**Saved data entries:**
• • • • •

-- ==== Sys2Proof/Decode.lean ====
section
/-! DEFINITION. CMD words to commands and back (R101 to R105), and host accesses to registers and back (R61, R65, R204). -/

namespace Sys2Proof

/-- OP of a CMD word: bits 3:0; bits 31:4 are ignored (R101). -/
def opField (w : Word) : BitVec 4 := w.extractLsb' 0 4

/-- The opcode map (R102, R103): every OP value is legal (R105). -/
def decodeOp (op : BitVec 4) : Instr :=
  match op.toNat with
  | 0 => .nop
  | 1 => .runsFromFrame
  | 2 => .frameFromRuns
  | 3 => .ticksToBitLength
  | 4 => .bitLengthToTicks
  | 5 => .frameFromPayload
  | 6 => .payloadFromFrame
  | 7 => .encodeMessage
  | 8 => .decodeMessage
  | 9 => .reserved9
  | 10 => .reservedAB op
  | 11 => .reservedAB op
  | _ => .reservedCF op

/-- "A decoder reads OP alone" (R101). -/
def decode (w : Word) : Instr := decodeOp (opField w)

/-- The OP value of a command (R103). -/
def encodeOp : Instr → BitVec 4
  | .nop => 0x0#4
  | .runsFromFrame => 0x1#4
  | .frameFromRuns => 0x2#4
  | .ticksToBitLength => 0x3#4
  | .bitLengthToTicks => 0x4#4
  | .frameFromPayload => 0x5#4
  | .payloadFromFrame => 0x6#4
  | .encodeMessage => 0x7#4
  | .decodeMessage => 0x8#4
  | .reserved9 => 0x9#4
  | .reservedAB op => op
  | .reservedCF op => op

/-- The CMD word of a command, `WR CMD, <OP of mnemonic>` (R106); the ignored bits are written 0. -/
def encode (i : Instr) : Word := (encodeOp i).setWidth 32

/-- The command of an instruction whose `nbits` table bits are `w`. The bus carries 32-bit numbers, not bytes (R68). -/
def decodeTableWord (nbits w : Nat) : Option Instr :=
  if nbits ≤ 32 then some (decode (BitVec.ofNat 32 (w % 2 ^ nbits))) else none

/-- Why the register map does not admit a host access (R204). -/
inductive DecodeError where
  /-- the access is not 32 bits wide -/
  | size
  /-- the offset is not a multiple of 4 -/
  | misaligned
  /-- 0x038–0x03C or 0x380–0xFFC -/
  | reservedOffset
  /-- an array entry beyond the implemented range -/
  | entryOutOfRange
deriving DecidableEq, Repr

/-- An array entry, when it lies in the implemented range `k < count` (R61, R204). -/
def entryReg (count k : Nat) (r : Nat → HostReg) : Except DecodeError HostReg :=
  if k < count then .ok (r k) else .error .entryOutOfRange

/-- The registers below the array windows (R61). -/
def scalarReg (a : Nat) : Except DecodeError HostReg :=
  match a with
  | 0x000 => .ok .cmd
  | 0x004 => .ok .result
  | 0x008 => .ok .arg
  | 0x00C => .ok .res
  | 0x010 => .ok .runc
  | 0x014 => .ok .status
  | 0x018 => .ok .txLen
  | 0x01C => .ok .rxLen
  | 0x020 => .ok .time
  | 0x024 => .ok .txCur
  | 0x028 => .ok .rxCur
  | 0x02C => .ok .txNext
  | 0x030 => .ok .txCmp
  | 0x034 => .ok .rxElapsed
  | _ => .error .reservedOffset

/-- The register map (R61) at a word-aligned offset. -/
def decodeOffset (p : Config.Params) (a : Nat) : Except DecodeError HostReg :=
  if a < 0x040 then scalarReg a
  else if a < 0x080 then entryReg Config.runvCap ((a - 0x040) / 4) .runv
  else if a < 0x100 then entryReg (p.msgCap + 1) ((a - 0x080) / 4) .payOut
  else if a < 0x200 then entryReg p.runbufCap ((a - 0x100) / 4) .txBuf
  else if a < 0x300 then entryReg p.runbufCap ((a - 0x200) / 4) .rxBuf
  else if a < 0x380 then entryReg (p.msgCap + 1) ((a - 0x300) / 4) .payIn
  else .error .reservedOffset

/-- The register a host access of `size` bytes at `addr` reaches, or why it is an AccessError (R63 to R65, R204).
CMD reads 0, so every mapped register is mapped for read too. -/
def decodeAccess (p : Config.Params) (size : Nat) (addr : Offset) : Except DecodeError HostReg :=
  if size ≠ 4 then .error .size
  else if addr.toNat % 4 ≠ 0 then .error .misaligned
  else decodeOffset p addr.toNat

/-- The offset of a register as a number (R61). -/
def regOffset : HostReg → Nat
  | .cmd => 0x000
  | .result => 0x004
  | .arg => 0x008
  | .res => 0x00C
  | .runc => 0x010
  | .status => 0x014
  | .txLen => 0x018
  | .rxLen => 0x01C
  | .time => 0x020
  | .txCur => 0x024
  | .rxCur => 0x028
  | .txNext => 0x02C
  | .txCmp => 0x030
  | .rxElapsed => 0x034
  | .runv k => 0x040 + 4 * k
  | .payOut k => 0x080 + 4 * k
  | .txBuf k => 0x100 + 4 * k
  | .rxBuf k => 0x200 + 4 * k
  | .payIn k => 0x300 + 4 * k

/-- `offset(reg)` of the host notation (R106). -/
def encodeOffset (r : HostReg) : Offset := BitVec.ofNat 12 (regOffset r)

/-- A register is implemented when it is a scalar register or an entry in its array's range (R61, R8). -/
def implemented (p : Config.Params) : HostReg → Bool
  | .runv k => decide (k < Config.runvCap)
  | .payOut k => decide (k < p.msgCap + 1)
  | .txBuf k => decide (k < p.runbufCap)
  | .rxBuf k => decide (k < p.runbufCap)
  | .payIn k => decide (k < p.msgCap + 1)
  | .cmd => true
  | .result => true
  | .arg => true
  | .res => true
  | .runc => true
  | .status => true
  | .txLen => true
  | .rxLen => true
  | .time => true
  | .txCur => true
  | .rxCur => true
  | .txNext => true
  | .txCmp => true
  | .rxElapsed => true

end Sys2Proof
end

• • • • •

**THE PROBLEM:**
Return a copy of each line in the entries that carries the string "reads".

**SOLUTION TO THIS EXERCISE:**
/-- "A decoder reads OP alone" (R101). -/
CMD reads 0, so every mapped register is mapped for read too. -/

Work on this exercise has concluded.